• **Goal of the exercise**
Filter the records below down to lines containing "fetched".

• **Records to use**
======
/-! ### FMIN and FMAX (R53, R131) -/

/-- What FMIN and FMAX give: an operand that is no NaN, the canonical NaN without one, and the first of the order otherwise. -/
theorem aluF_fpPick (greater : Bool) (x y : Word) : aluF (fpPick greater) x y =
    (if f32Nan x then (if f32Nan y then 0x7FC00000 else y) else if f32Nan y then x
      else if decide (f32Order x < f32Order y) != greater then x else y,
     if f32Snan x || f32Snan y then fINVL else 0) := by
  have pair (p : Nat × Nat) {z : Word} {fl : Nat} (h : p = (z.toNat, fl)) : (word p.1, p.2) = (z, fl) := by rw [h, word_toNat]
  refine pair _ ?_
  simp only [fpPick, isNan_unpack_f32, isSnan_unpack_f32, orderKey_toNat, flagIf]
  cases f32Nan x <;> cases f32Nan y
  · simp only [Bool.false_eq_true, if_false]
    split <;> rfl
  · rfl
  · rfl
  · rfl

/-- At operands that are not ordered strictly, which are equal, FMAX may take either. -/
theorem pick_greater (x y : Word) :
    (if decide (f32Order x < f32Order y) != true then x else y) = if decide (f32Order y < f32Order x) then x else y := by
  rcases lt_trichotomy (f32Order x) (f32Order y) with h | h | h
  · simp [h, h.not_gt]
  · rw [f32Order_inj h, ite_self, ite_self]
  · simp [h, h.not_gt]

theorem aluF_fmin (x y : Word) : aluF (fpPick false) x y =
    (if f32Nan x then (if f32Nan y then 0x7FC00000 else y) else if f32Nan y then x
      else if decide (f32Order x < f32Order y) then x else y,
     if f32Snan x || f32Snan y then fINVL else 0) := by
  rw [aluF_fpPick, Bool.bne_false]

theorem aluF_fmax (x y : Word) : aluF (fpPick true) x y =
    (if f32Nan x then (if f32Nan y then 0x7FC00000 else y) else if f32Nan y then x
      else if decide (f32Order y < f32Order x) then x else y,
     if f32Snan x || f32Snan y then fINVL else 0) := by
  rw [aluF_fpPick, pick_greater]

/-! ### Packed elements (R48, R54, R132) -/

theorem halfOf_eq (x : Word) (i : Nat) : halfOf x i = (x.extractLsb' (16 * i) 16).toNat := by
  rw [halfOf, BitVec.extractLsb'_toNat, Nat.shiftRight_eq_div_pow]

/-- Two elements of 16 bits are read back from the word that holds them. -/
theorem halfOf_packed2 {f : Nat → Nat × Nat} (h : ∀ i, (f i).1 < 2 ^ 16) :
    halfOf (packed2 f).1 0 = (f 0).1 ∧ halfOf (packed2 f).1 1 = (f 1).1 := by
  have h0 := h 0
  have h1 := h 1
  simp only [halfOf, packed2, toNat_word]
  constructor <;> omega

/-- Settles O6: FMIN and FMAX pick by the order of the patterns; a packed result holds the two elements' results, each
within its 16 bits. -/
theorem floatMinimumMaximumAndPackedResults : Obligations.FloatMinimumMaximumAndPackedResults := by
  unfold Obligations.FloatMinimumMaximumAndPackedResults
  simp only [List.forall_mem_cons, List.not_mem_nil, false_imp_iff, implies_true, and_true, ← halfOf_eq]
  refine ⟨fun g u d a b s t => ⟨?_, ?_⟩, fun g u d a b s t => ⟨?_, ?_, ?_, ?_⟩⟩ <;> intro h
  · exact (exec_fmin ..).trans (aluABF_next h (aluF_fmin ..))
  · exact (exec_fmax ..).trans (aluABF_next h (aluF_fmax ..))
  · obtain ⟨lo, hi⟩ := halfOf_packed2 fun _ => fpFma_lt .f16 _ _ _
    exact ⟨_, lo, hi, (exec_hfma2 ..).trans (aluABDF_next h rfl)⟩
  · obtain ⟨lo, hi⟩ := halfOf_packed2 fun _ => fpFma_lt .bf16 _ _ _
    exact ⟨_, lo, hi, (exec_bfma2 ..).trans (aluABDF_next h rfl)⟩
  · obtain ⟨lo, hi⟩ := halfOf_packed2 fun _ => fpAdd_lt .f16 _ _
    exact ⟨_, lo, hi, (exec_hadd2 ..).trans (aluABF_next h rfl)⟩
  · obtain ⟨lo, hi⟩ := halfOf_packed2 fun _ => fpMul_lt .f16 _ _
    exact ⟨_, lo, hi, (exec_hmul2 ..).trans (aluABF_next h rfl)⟩

end Sys2Proof.Machine
end
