-- ==== Sys2Proof/Config.lean ====
section
/-! DEFINITION. The free values: `draw T` of spec/00_scope.md section 5.2, an arbitrary value "not fixed by this spec,
possibly different at every execution", used only for UNPREDICTABLE results (R8, R82, R115; notes/assumptions/6.md).
Each is an opaque constant applied to a number: nothing can evaluate it, and a claim that holds, holds whatever it is.
The step takes a fresh number for each draw from `State.draws`. -/

namespace Sys2Proof.Config

/-- A drawn byte (R82: a byte of the destination extent). -/
opaque freeByte : Nat → Byte

/-- A drawn longword (R82: R0 to R5; R115: R0). -/
opaque freeWord : Nat → Word

/-- A drawn condition code (R82: V; R115: N and Z). -/
opaque freeBit : Nat → Bool

end Sys2Proof.Config
end

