-- ==== Sys2Proof/Machine/Strings.lean ====
section
/-! DEFINITION. SCANC, SPANC and SKPC (spec/40_character_string.md R80, R84 to R90). One loop looks at a string's bytes
from the first upwards; the three differ in what stops it. -/

namespace Sys2Proof.Machine

/-- The loop of R84, R86, R88: `n` bytes are left and the next is at `a`. It ends with the bytes left and the next
address; the byte that stops it is neither counted off nor passed. -/
def scanString (s : State) (stops : Byte → Res Bool) : Nat → Word → Res (Nat × Word)
  | 0, a => .ok (0, a)
  | n + 1, a => do
    let b ← readByte s a
    let hit ← stops b
    if hit then .ok (n + 1, a) else scanString s stops n (a + 1)

/-- The table byte a string byte selects, ANDed with the mask: entry `b` is at `tbladdr +32 b` (R80, R84). -/
def maskedEntry (s : State) (tbladdr : Word) (mask : Byte) (b : Byte) : Res Byte := do
  let t ← readByte s (tbladdr + b.setWidth 32)
  .ok (t &&& mask)

/-- R0 and R1 and the condition codes after SCANC, SPANC, SKPC (R84, R86, R88). -/
def setScanResult (s : State) (left : Nat) (next : Word) : State :=
  ((s.setReg .r0 (BitVec.ofNat 32 left)).setReg .r1 next).setCodes (scanCodes (BitVec.ofNat 32 left))

/-- R2 and R3 after SCANC and SPANC, whatever the length (R84, R85 item 5). -/
def setTableResult (s : State) (tbladdr : Word) : State := (s.setReg .r2 0).setReg .r3 tbladdr

/-- SCANC: stop at the first nonzero AND (R84). -/
def scancBody (len : Word16) (addr tbladdr : Word) (mask : Byte) (s : State) : Res State := do
  let (left, next) ← scanString s (fun b => (maskedEntry s tbladdr mask b).map fun t => t != 0) len.toNat addr
  .ok (setTableResult (setScanResult s left next) tbladdr)

/-- SPANC: stop at the first zero AND (R88; spec/90_conflicts.md C3 for R1). -/
def spancBody (len : Word16) (addr tbladdr : Word) (mask : Byte) (s : State) : Res State := do
  let (left, next) ← scanString s (fun b => (maskedEntry s tbladdr mask b).map fun t => t == 0) len.toNat addr
  .ok (setTableResult (setScanResult s left next) tbladdr)

/-- SKPC: stop at the first byte that differs from the character (R86). -/
def skpcBody (char : Byte) (len : Word16) (addr : Word) (s : State) : Res State := do
  let (left, next) ← scanString s (fun b => .ok (b != char)) len.toNat addr
  .ok (setScanResult s left next)

/-- SCANC `len.rw, addr.ab, tbladdr.ab, mask.rb` (R84). -/
def execScanc (len addr tbladdr mask : Specifier) (s : State) : Host.Outcome State Fault Refusal :=
  conclude s.pc do
    let s0 ← beginInstr s
    let (n, s1) ← evalOperand .rw len s0
    let (a, s2) ← evalOperand .ab addr s1
    let (t, s3) ← evalOperand .ab tbladdr s2
    let (k, s4) ← evalOperand .rb mask s3
    scancBody (n.setWidth 16) a t (k.setWidth 8) s4

/-- SPANC `len.rw, addr.ab, tbladdr.ab, mask.rb` (R88). -/
def execSpanc (len addr tbladdr mask : Specifier) (s : State) : Host.Outcome State Fault Refusal :=
  conclude s.pc do
    let s0 ← beginInstr s
    let (n, s1) ← evalOperand .rw len s0
    let (a, s2) ← evalOperand .ab addr s1
    let (t, s3) ← evalOperand .ab tbladdr s2
    let (k, s4) ← evalOperand .rb mask s3
    spancBody (n.setWidth 16) a t (k.setWidth 8) s4

/-- SKPC `char.rb, len.rw, addr.ab` (R86). -/
def execSkpc (char len addr : Specifier) (s : State) : Host.Outcome State Fault Refusal :=
  conclude s.pc do
    let s0 ← beginInstr s
    let (c, s1) ← evalOperand .rb char s0
    let (n, s2) ← evalOperand .rw len s1
    let (a, s3) ← evalOperand .ab addr s2
    skpcBody (c.setWidth 8) (n.setWidth 16) a s3

end Sys2Proof.Machine
end

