-- ==== Sys2Proof/Machine/Fetch.lean ====
section
/-! DEFINITION. Fetching the next instruction (spec/30_encoding.md R65, spec/20_memory.md R37, spec/60_exceptions.md R162,
R167). Only the instruction's own bytes are fetched, in address order, all of them before any operand is evaluated. -/

namespace Sys2Proof.Machine

/-- The bytes from an address upwards, modulo 2^32, up to the first one that may not be fetched. -/
def fetchBytes (s : State) : Nat → Word → List Byte
  | 0, _ => []
  | n + 1, a => if s.platform.accessible a .fetch then s.mem.get a.toNat :: fetchBytes s n (a + 1) else []

/-- The instruction at the PC. A state with first part done has no meaning (R19). A byte of the instruction that may
not be fetched raises AccessViolation (R162); an opcode byte other than the five is refused (R60). -/
def nextInstr (s : State) : Res Instr :=
  if s.fpd then refuse .firstPartDone
  else
    let bytes := fetchBytes s maxInstrBytes s.pc
    match decode bytes with
    | .ok (i, _) => .ok i
    | .error (.unspecifiedOpcode b) => refuse (.unspecifiedOpcode b)
    | .error .truncated => raise s (.accessViolation (s.pc + BitVec.ofNat 32 bytes.length) .fetch)

/-- Bytes put into memory from outside the machine, from an address upwards. -/
def loadBytes (m : Memory) (a : Word) : List Byte → Memory
  | [] => m
  | b :: bs => loadBytes (m.set a.toNat b) (a + 1) bs

end Sys2Proof.Machine
end

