-- ==== Sys2Proof/Laws/Decode.lean ====
section
/-! SUPPORT. The pieces of the decoder and of the encoder: each piece decodes what its encoder writes, writes back what it
decoded, and has the length of the rules. -/

namespace Sys2Proof

/-! ### Registers and specifier bytes -/

@[simp] theorem Reg.ofNumber_number (r : Reg) : Reg.ofNumber r.number = r := by cases r <;> rfl

@[simp] theorem Reg.number_ofNumber (n : BitVec 4) : (Reg.ofNumber n).number = n := by
  revert n
  decide

@[simp] theorem specifierMode_byte (m : BitVec 4) (r : Reg) : specifierMode (specifierByte m r) = m := by
  revert m
  cases r <;> decide

@[simp] theorem specifierReg_byte (m : BitVec 4) (r : Reg) : specifierReg (specifierByte m r) = r := by
  revert m
  cases r <;> decide

/-- A specifier byte is its mode and its register (R54). -/
theorem specifierByte_mode_reg (b : Byte) : specifierByte (specifierMode b) (specifierReg b) = b := by
  revert b
  decide

/-! ### Bytes of words and longwords -/

theorem getLsbD_four (b3 b2 b1 b0 : Byte) (i : Nat) :
    (b3 ++ (b2 ++ (b1 ++ b0)) : BitVec 32).getLsbD i =
      if i < 8 then b0.getLsbD i else if i < 16 then b1.getLsbD (i - 8)
      else if i < 24 then b2.getLsbD (i - 16) else b3.getLsbD (i - 24) := by
  have h3 : (b3 ++ (b2 ++ (b1 ++ b0)) : BitVec 32).getLsbD i =
      if i < 24 then (b2 ++ (b1 ++ b0) : BitVec 24).getLsbD i else b3.getLsbD (i - 24) := 
    BitVec.getLsbD_append (x := b3) (y := (b2 ++ (b1 ++ b0) : BitVec 24))
  have h2 : (b2 ++ (b1 ++ b0) : BitVec 24).getLsbD i =
      if i < 16 then (b1 ++ b0 : BitVec 16).getLsbD i else b2.getLsbD (i - 16) := 
    BitVec.getLsbD_append (x := b2) (y := (b1 ++ b0 : BitVec 16))
  have h1 : (b1 ++ b0 : BitVec 16).getLsbD i =
      if i < 8 then b0.getLsbD i else b1.getLsbD (i - 8) := BitVec.getLsbD_append
  rw [h3, h2, h1]
  split_ifs <;> first | rfl | omega

theorem append_extract32 (v : BitVec 32) :
    (v.extractLsb' 24 8 ++ (v.extractLsb' 16 8 ++ (v.extractLsb' 8 8 ++ v.extractLsb' 0 8)) : BitVec 32) = v := by
  apply BitVec.eq_of_getLsbD_eq
  intro i hi
  rw [getLsbD_four]
  simp only [BitVec.getLsbD_extractLsb']
  split_ifs <;> (rw [decide_eq_true (by omega), Bool.true_and]; congr 1; omega)

theorem append_extract16 (v : BitVec 16) : (v.extractLsb' 8 8 ++ v.extractLsb' 0 8 : BitVec 16) = v := by
  apply BitVec.eq_of_getLsbD_eq
  intro i hi
  have h1 : (v.extractLsb' 8 8 ++ v.extractLsb' 0 8 : BitVec 16).getLsbD i =
      if i < 8 then (v.extractLsb' 0 8).getLsbD i else (v.extractLsb' 8 8).getLsbD (i - 8) := BitVec.getLsbD_append
  rw [h1]
  simp only [BitVec.getLsbD_extractLsb']
  split_ifs <;> (rw [decide_eq_true (by omega), Bool.true_and]; congr 1; omega)
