-- ==== Sys2Proof/Laws/Values.lean ====
section
/-! SUPPORT. Values of several bytes in memory: what a read delivers and what a store leaves, byte by byte. -/

namespace Sys2Proof.Machine
/-- The bits of a value read: bit `i` is bit `i mod 8` of the byte at position `i / 8` (R31). -/
theorem Memory.getLsbD_readLE (m : Memory) (a : Word) {n i : Nat} (hi : i < 32) :
    (m.readLE a n).getLsbD i =
      (decide (i < 8 * n) && (m.get (a + BitVec.ofNat 32 (i / 8)).toNat).getLsbD (i % 8)) := by
  induction n generalizing a i with
  | zero => simp [Memory.readLE]
  | succ n ih =>
    simp only [Memory.readLE, BitVec.getLsbD_or, BitVec.getLsbD_shiftLeft, BitVec.getLsbD_setWidth, hi, decide_true,
      Bool.true_and]
    by_cases h : i < 8
    · rw [show i / 8 = 0 by omega, show i % 8 = i by omega, addr_zero, decide_eq_true (show i < 8 * (n + 1) by omega)]
      simp [h]
    · rw [BitVec.getLsbD_of_ge _ i (by omega), ih (a + 1) (by omega), addr_succ, show (i - 8) / 8 + 1 = i / 8 by omega,
        show (i - 8) % 8 = i % 8 by omega, decide_eq_false h,
        show decide (i - 8 < 8 * n) = decide (i < 8 * (n + 1)) by apply decide_eq_decide.mpr; omega]
      simp

/-- A longword in memory is its four bytes, the lowest address in bits 7:0 (R31). -/
theorem Memory.readLE_four (m : Memory) (a : Word) :
    m.readLE a 4 = m.get (a + BitVec.ofNat 32 3).toNat ++ (m.get (a + BitVec.ofNat 32 2).toNat ++
      (m.get (a + BitVec.ofNat 32 1).toNat ++ m.get (a + BitVec.ofNat 32 0).toNat)) := by
  apply BitVec.eq_of_getLsbD_eq
  intro i hi
  rw [Memory.getLsbD_readLE m a hi, decide_eq_true (show i < 8 * 4 from hi), Bool.true_and]
  refine Eq.trans ?_ (getLsbD_four _ _ _ _ i).symm
  split_ifs
  · rw [show i / 8 = 0 by omega, show i % 8 = i by omega]
  · rw [show i / 8 = 1 by omega, show i % 8 = i - 8 by omega]
  · rw [show i / 8 = 2 by omega, show i % 8 = i - 16 by omega]
  · rw [show i / 8 = 3 by omega, show i % 8 = i - 24 by omega]

/-- A word in memory is its two bytes, the lower address in bits 7:0 (R31). -/
theorem Memory.readLE_two (m : Memory) (a : Word) :
    m.readLE a 2 =
      (m.get (a + BitVec.ofNat 32 1).toNat ++ m.get (a + BitVec.ofNat 32 0).toNat : BitVec 16).setWidth 32 := by
  apply BitVec.eq_of_getLsbD_eq
  intro i hi
  rw [Memory.getLsbD_readLE m a hi, BitVec.getLsbD_setWidth, decide_eq_true hi, Bool.true_and]
  refine Eq.trans ?_ (BitVec.getLsbD_append (n := 8) (m := 8)).symm
  split_ifs
  · rw [show i / 8 = 0 by omega, show i % 8 = i by omega, decide_eq_true (show i < 8 * 2 by omega), Bool.true_and]
  · by_cases h : i < 16
    · rw [show i / 8 = 1 by omega, show i % 8 = i - 8 by omega, decide_eq_true (show i < 8 * 2 by omega), Bool.true_and]
    · rw [decide_eq_false (show ¬ i < 8 * 2 by omega), Bool.false_and, BitVec.getLsbD_of_ge _ _ (by omega)]

/-- A store changes no other byte. -/
theorem Memory.get_writeLE_ne (m : Memory) (a v : Word) {n x : Nat}
    (h : ∀ i < n, x ≠ (a + BitVec.ofNat 32 i).toNat) : (m.writeLE a v n).get x = m.get x := by
  induction n generalizing m a v with
  | zero => rfl
  | succ n ih =>
    unfold Memory.writeLE
    rw [ih _ (a + 1) _ fun i hi => by rw [addr_succ]; exact h (i + 1) (by omega)]
    exact Memory.get_set_ne _ _ (by simpa using h 0 (by omega))
/-- The byte a store of `n` bytes leaves at each of its positions (R31). -/
theorem Memory.get_writeLE (m : Memory) (a v : Word) {n i : Nat} (hn : n ≤ 2 ^ 32) (hi : i < n) :
    (m.writeLE a v n).get (a + BitVec.ofNat 32 i).toNat = v.extractLsb' (8 * i) 8 := by
  induction n generalizing m a v i with
  | zero => omega
  | succ n ih =>
    unfold Memory.writeLE
    cases i with
    | zero =>
      rw [Memory.get_writeLE_ne, addr_zero, Memory.get_set_same]
      · apply BitVec.eq_of_getLsbD_eq
        intro j hj
        simp [BitVec.getLsbD_setWidth]
      · intro j hj
        rw [addr_succ]
        exact addr_ne a (by omega) (by omega) (by omega)
    | succ i =>
      rw [← addr_succ, ih _ (a + 1) _ (by omega) (by omega)]
      apply BitVec.eq_of_getLsbD_eq
      intro j hj
      simp [BitVec.getLsbD_extractLsb', Nat.mul_add, Nat.add_comm, Nat.add_left_comm]

end Sys2Proof.Machine
end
======
• **Answer to this task**
R167). Only the instruction's own bytes are fetched, in address order, all of them before any operand is evaluated. -/
/-- The bytes from an address upwards, modulo 2^32, up to the first one that may not be fetched. -/
not be fetched raises AccessViolation (R162); an opcode byte other than the five is refused (R60). -/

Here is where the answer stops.